* Stored items:
******

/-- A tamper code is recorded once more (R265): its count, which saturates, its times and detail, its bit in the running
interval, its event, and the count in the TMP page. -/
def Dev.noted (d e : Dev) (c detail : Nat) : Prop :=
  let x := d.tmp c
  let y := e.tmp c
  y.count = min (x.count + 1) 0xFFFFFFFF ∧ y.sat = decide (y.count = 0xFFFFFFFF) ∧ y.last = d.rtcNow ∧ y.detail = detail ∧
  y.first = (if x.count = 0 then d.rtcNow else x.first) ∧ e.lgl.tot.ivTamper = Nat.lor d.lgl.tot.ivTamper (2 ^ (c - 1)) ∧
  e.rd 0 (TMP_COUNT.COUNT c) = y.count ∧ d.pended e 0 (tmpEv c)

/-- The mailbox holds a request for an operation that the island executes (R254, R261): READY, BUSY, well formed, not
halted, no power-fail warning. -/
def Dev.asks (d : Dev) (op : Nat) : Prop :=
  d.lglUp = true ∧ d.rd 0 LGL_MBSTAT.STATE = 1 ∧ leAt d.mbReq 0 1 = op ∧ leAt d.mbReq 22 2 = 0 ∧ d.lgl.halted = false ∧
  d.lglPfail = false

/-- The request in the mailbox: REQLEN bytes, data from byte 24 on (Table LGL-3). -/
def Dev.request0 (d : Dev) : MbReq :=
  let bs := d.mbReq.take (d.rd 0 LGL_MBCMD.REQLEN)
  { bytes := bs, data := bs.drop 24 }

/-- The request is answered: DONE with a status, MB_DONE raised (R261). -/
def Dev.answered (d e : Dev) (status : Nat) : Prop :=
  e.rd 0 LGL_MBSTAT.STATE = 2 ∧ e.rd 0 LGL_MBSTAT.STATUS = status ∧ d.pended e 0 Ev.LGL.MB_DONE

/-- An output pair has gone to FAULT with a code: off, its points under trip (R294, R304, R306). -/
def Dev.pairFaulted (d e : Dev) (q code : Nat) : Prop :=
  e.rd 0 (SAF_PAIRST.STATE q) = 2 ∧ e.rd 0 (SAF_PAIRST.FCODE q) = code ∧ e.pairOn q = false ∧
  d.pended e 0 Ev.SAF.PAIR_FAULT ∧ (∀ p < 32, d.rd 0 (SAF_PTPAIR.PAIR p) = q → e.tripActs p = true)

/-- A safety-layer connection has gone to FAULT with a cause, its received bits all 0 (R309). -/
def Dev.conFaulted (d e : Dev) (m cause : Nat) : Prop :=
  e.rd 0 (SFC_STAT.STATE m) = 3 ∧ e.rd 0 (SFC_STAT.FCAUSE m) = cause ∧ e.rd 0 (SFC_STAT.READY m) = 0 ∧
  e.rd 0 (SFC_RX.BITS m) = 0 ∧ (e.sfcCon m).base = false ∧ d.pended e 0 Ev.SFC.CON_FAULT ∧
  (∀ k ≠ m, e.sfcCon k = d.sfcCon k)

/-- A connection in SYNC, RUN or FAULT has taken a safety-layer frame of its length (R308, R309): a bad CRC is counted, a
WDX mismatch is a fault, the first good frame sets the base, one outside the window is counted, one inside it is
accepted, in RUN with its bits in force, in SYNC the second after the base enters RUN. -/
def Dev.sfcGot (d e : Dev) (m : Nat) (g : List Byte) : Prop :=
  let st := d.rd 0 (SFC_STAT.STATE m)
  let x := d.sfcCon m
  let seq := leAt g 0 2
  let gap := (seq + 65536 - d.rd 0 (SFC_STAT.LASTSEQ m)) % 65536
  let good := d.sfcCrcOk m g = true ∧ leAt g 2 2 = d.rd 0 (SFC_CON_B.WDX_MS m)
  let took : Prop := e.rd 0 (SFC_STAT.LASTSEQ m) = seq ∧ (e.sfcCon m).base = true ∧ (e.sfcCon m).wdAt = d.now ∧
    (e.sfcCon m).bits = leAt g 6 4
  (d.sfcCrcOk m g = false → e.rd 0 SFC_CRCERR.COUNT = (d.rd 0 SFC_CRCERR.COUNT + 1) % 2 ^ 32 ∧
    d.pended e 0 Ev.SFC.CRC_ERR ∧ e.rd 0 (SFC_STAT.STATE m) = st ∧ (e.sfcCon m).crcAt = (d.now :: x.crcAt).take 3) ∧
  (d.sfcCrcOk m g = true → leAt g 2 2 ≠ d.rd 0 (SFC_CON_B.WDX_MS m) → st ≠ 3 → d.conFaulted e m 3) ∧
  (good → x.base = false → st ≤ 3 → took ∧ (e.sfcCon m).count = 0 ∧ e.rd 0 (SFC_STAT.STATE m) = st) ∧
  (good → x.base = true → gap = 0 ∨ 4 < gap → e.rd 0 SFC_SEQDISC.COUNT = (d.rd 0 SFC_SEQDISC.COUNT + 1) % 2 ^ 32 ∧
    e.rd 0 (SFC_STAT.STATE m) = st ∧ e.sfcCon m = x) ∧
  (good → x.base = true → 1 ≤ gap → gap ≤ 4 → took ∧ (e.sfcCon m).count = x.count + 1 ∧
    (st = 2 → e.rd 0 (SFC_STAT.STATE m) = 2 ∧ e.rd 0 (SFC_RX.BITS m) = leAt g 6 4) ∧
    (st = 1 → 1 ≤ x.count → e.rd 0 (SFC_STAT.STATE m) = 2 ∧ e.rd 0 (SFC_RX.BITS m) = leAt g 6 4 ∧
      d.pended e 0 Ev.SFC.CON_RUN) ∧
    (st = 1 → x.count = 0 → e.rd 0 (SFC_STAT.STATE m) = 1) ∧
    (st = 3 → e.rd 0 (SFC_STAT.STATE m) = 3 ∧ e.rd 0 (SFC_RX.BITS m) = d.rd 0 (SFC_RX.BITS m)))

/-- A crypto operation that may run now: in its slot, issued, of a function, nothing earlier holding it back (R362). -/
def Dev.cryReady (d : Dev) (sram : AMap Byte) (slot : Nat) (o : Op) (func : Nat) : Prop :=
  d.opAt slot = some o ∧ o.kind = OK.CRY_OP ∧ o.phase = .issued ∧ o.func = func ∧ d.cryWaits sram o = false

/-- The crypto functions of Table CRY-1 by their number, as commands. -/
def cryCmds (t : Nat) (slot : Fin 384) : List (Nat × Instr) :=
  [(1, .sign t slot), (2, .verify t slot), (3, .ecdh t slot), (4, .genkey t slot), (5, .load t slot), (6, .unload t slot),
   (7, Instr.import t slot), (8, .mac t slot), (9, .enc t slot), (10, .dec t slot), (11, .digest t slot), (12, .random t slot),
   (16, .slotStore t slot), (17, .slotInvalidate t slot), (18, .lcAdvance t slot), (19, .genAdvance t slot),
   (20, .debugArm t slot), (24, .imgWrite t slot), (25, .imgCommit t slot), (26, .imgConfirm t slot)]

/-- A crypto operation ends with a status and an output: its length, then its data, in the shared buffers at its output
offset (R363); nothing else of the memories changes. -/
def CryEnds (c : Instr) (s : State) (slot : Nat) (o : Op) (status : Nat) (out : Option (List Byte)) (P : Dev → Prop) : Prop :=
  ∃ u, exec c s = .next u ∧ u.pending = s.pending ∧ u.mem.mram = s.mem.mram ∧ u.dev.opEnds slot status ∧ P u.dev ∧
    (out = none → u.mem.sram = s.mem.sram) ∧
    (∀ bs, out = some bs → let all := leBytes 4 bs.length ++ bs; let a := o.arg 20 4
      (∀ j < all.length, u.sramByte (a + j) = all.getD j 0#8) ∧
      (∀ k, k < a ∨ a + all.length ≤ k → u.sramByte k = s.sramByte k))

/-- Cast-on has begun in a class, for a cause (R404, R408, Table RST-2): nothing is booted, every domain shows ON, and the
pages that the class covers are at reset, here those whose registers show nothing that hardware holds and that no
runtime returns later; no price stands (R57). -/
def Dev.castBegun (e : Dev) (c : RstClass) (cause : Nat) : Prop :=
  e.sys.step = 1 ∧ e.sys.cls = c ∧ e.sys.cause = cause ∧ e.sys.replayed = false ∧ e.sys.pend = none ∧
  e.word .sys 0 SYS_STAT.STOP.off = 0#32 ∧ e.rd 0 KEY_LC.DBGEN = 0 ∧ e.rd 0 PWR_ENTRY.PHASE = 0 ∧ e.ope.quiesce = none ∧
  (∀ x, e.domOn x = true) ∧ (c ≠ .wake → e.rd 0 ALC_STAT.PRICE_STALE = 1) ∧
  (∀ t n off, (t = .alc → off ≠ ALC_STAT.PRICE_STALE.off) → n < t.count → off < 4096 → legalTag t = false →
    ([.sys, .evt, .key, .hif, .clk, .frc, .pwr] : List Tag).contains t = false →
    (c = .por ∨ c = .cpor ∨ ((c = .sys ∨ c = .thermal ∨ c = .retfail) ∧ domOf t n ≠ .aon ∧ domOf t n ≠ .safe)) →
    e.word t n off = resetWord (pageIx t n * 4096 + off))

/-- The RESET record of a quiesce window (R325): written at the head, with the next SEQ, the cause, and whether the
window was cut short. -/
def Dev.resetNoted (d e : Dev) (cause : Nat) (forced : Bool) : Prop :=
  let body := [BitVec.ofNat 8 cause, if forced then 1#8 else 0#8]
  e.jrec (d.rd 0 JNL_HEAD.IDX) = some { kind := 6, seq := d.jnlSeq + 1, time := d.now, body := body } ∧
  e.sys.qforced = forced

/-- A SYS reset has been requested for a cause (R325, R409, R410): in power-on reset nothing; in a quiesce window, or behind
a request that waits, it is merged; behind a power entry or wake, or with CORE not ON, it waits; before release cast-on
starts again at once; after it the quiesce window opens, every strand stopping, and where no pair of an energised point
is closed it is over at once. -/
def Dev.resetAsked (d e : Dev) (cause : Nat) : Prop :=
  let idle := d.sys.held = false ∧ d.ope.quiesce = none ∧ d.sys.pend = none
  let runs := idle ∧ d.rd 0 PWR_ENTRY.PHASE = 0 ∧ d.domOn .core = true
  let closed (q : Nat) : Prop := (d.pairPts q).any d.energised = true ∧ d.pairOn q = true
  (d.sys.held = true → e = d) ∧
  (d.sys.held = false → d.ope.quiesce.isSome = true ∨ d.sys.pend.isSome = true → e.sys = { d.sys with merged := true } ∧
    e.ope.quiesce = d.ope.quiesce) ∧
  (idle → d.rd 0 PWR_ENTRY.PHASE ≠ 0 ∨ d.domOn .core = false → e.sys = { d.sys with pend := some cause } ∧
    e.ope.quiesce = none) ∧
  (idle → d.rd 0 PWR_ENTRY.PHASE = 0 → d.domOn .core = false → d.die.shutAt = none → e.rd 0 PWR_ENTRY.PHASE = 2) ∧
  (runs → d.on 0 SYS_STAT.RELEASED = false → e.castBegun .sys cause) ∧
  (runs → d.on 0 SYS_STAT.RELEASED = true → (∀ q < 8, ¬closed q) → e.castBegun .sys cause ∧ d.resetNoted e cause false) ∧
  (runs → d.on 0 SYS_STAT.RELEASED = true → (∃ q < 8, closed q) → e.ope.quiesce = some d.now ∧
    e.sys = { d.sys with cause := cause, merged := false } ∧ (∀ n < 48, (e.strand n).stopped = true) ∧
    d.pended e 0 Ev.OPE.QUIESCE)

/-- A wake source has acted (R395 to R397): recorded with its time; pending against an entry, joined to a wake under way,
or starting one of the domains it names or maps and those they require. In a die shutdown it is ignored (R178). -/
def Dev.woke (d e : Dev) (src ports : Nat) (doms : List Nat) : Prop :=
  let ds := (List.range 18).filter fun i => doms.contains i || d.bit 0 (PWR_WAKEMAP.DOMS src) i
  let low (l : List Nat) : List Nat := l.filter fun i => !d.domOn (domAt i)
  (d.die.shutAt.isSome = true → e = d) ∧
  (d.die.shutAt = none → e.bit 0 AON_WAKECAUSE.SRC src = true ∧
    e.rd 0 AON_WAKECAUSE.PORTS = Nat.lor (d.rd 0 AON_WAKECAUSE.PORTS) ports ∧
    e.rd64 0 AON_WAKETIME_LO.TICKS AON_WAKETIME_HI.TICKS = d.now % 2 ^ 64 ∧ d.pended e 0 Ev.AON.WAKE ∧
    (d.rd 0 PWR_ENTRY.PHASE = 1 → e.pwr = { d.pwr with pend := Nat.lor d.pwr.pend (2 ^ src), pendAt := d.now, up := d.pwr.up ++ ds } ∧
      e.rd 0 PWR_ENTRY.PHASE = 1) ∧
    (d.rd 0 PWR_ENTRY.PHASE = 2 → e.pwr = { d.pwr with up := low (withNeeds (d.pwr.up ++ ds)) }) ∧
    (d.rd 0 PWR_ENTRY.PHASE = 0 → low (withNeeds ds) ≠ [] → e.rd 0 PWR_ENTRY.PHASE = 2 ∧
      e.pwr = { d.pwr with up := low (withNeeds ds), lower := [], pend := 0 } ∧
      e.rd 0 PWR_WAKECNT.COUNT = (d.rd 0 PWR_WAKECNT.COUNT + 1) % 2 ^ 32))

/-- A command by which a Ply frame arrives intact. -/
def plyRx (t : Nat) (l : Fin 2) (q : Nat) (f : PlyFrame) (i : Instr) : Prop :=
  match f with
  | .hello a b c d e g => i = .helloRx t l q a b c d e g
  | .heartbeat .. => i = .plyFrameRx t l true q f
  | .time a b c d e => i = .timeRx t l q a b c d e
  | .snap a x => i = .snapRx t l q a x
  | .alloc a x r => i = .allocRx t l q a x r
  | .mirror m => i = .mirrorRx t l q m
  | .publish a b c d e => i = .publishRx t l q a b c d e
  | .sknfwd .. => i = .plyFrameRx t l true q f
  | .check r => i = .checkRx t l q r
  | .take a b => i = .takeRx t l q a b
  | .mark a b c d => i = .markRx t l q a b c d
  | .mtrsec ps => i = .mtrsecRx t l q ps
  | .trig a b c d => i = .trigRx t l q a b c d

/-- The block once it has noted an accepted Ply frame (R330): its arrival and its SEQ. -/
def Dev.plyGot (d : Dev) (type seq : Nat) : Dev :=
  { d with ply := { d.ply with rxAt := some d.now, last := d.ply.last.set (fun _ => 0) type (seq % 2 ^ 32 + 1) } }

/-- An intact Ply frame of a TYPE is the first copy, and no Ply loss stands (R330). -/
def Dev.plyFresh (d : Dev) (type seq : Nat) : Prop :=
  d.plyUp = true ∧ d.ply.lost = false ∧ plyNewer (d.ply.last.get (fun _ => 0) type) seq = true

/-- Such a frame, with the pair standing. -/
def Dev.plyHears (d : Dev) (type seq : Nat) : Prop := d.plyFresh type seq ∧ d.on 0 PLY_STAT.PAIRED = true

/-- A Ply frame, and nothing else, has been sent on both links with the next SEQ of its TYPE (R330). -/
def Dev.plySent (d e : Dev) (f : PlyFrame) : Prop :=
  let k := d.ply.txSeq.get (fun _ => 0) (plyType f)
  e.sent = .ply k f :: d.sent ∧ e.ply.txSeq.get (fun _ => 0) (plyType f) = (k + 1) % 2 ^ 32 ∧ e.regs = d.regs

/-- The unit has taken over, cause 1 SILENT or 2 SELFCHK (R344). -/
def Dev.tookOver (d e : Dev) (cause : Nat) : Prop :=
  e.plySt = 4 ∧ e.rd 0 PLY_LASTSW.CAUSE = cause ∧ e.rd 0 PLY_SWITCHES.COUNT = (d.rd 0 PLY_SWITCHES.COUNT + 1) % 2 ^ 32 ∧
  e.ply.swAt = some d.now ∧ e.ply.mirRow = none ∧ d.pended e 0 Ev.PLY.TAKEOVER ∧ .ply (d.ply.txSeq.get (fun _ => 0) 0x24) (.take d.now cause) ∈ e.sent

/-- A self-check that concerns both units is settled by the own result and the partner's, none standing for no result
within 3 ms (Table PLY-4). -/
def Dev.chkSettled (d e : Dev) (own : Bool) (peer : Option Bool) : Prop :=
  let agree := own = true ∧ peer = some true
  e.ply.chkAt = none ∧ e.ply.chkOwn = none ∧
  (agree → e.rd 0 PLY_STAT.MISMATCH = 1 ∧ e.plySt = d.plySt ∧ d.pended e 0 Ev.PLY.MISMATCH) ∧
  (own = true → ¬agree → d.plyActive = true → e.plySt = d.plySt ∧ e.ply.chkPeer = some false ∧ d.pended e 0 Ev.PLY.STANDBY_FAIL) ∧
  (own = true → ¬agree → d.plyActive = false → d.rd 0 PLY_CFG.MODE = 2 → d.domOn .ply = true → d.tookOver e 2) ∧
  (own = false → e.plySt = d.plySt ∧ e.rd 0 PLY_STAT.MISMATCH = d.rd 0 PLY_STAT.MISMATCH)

******

In the entries above, find the line with "e.rd 0 (SAF_PAIRST.STATE" and the line with "accepted, in RUN", then restate word for word both of them and every line between, with nothing more.

* Answer to this exercise:
  e.rd 0 (SAF_PAIRST.STATE q) = 2 ∧ e.rd 0 (SAF_PAIRST.FCODE q) = code ∧ e.pairOn q = false ∧
  d.pended e 0 Ev.SAF.PAIR_FAULT ∧ (∀ p < 32, d.rd 0 (SAF_PTPAIR.PAIR p) = q → e.tripActs p = true)

/-- A safety-layer connection has gone to FAULT with a cause, its received bits all 0 (R309). -/
def Dev.conFaulted (d e : Dev) (m cause : Nat) : Prop :=
  e.rd 0 (SFC_STAT.STATE m) = 3 ∧ e.rd 0 (SFC_STAT.FCAUSE m) = cause ∧ e.rd 0 (SFC_STAT.READY m) = 0 ∧
  e.rd 0 (SFC_RX.BITS m) = 0 ∧ (e.sfcCon m).base = false ∧ d.pended e 0 Ev.SFC.CON_FAULT ∧
  (∀ k ≠ m, e.sfcCon k = d.sfcCon k)

/-- A connection in SYNC, RUN or FAULT has taken a safety-layer frame of its length (R308, R309): a bad CRC is counted, a
WDX mismatch is a fault, the first good frame sets the base, one outside the window is counted, one inside it is
accepted, in RUN with its bits in force, in SYNC the second after the base enters RUN. -/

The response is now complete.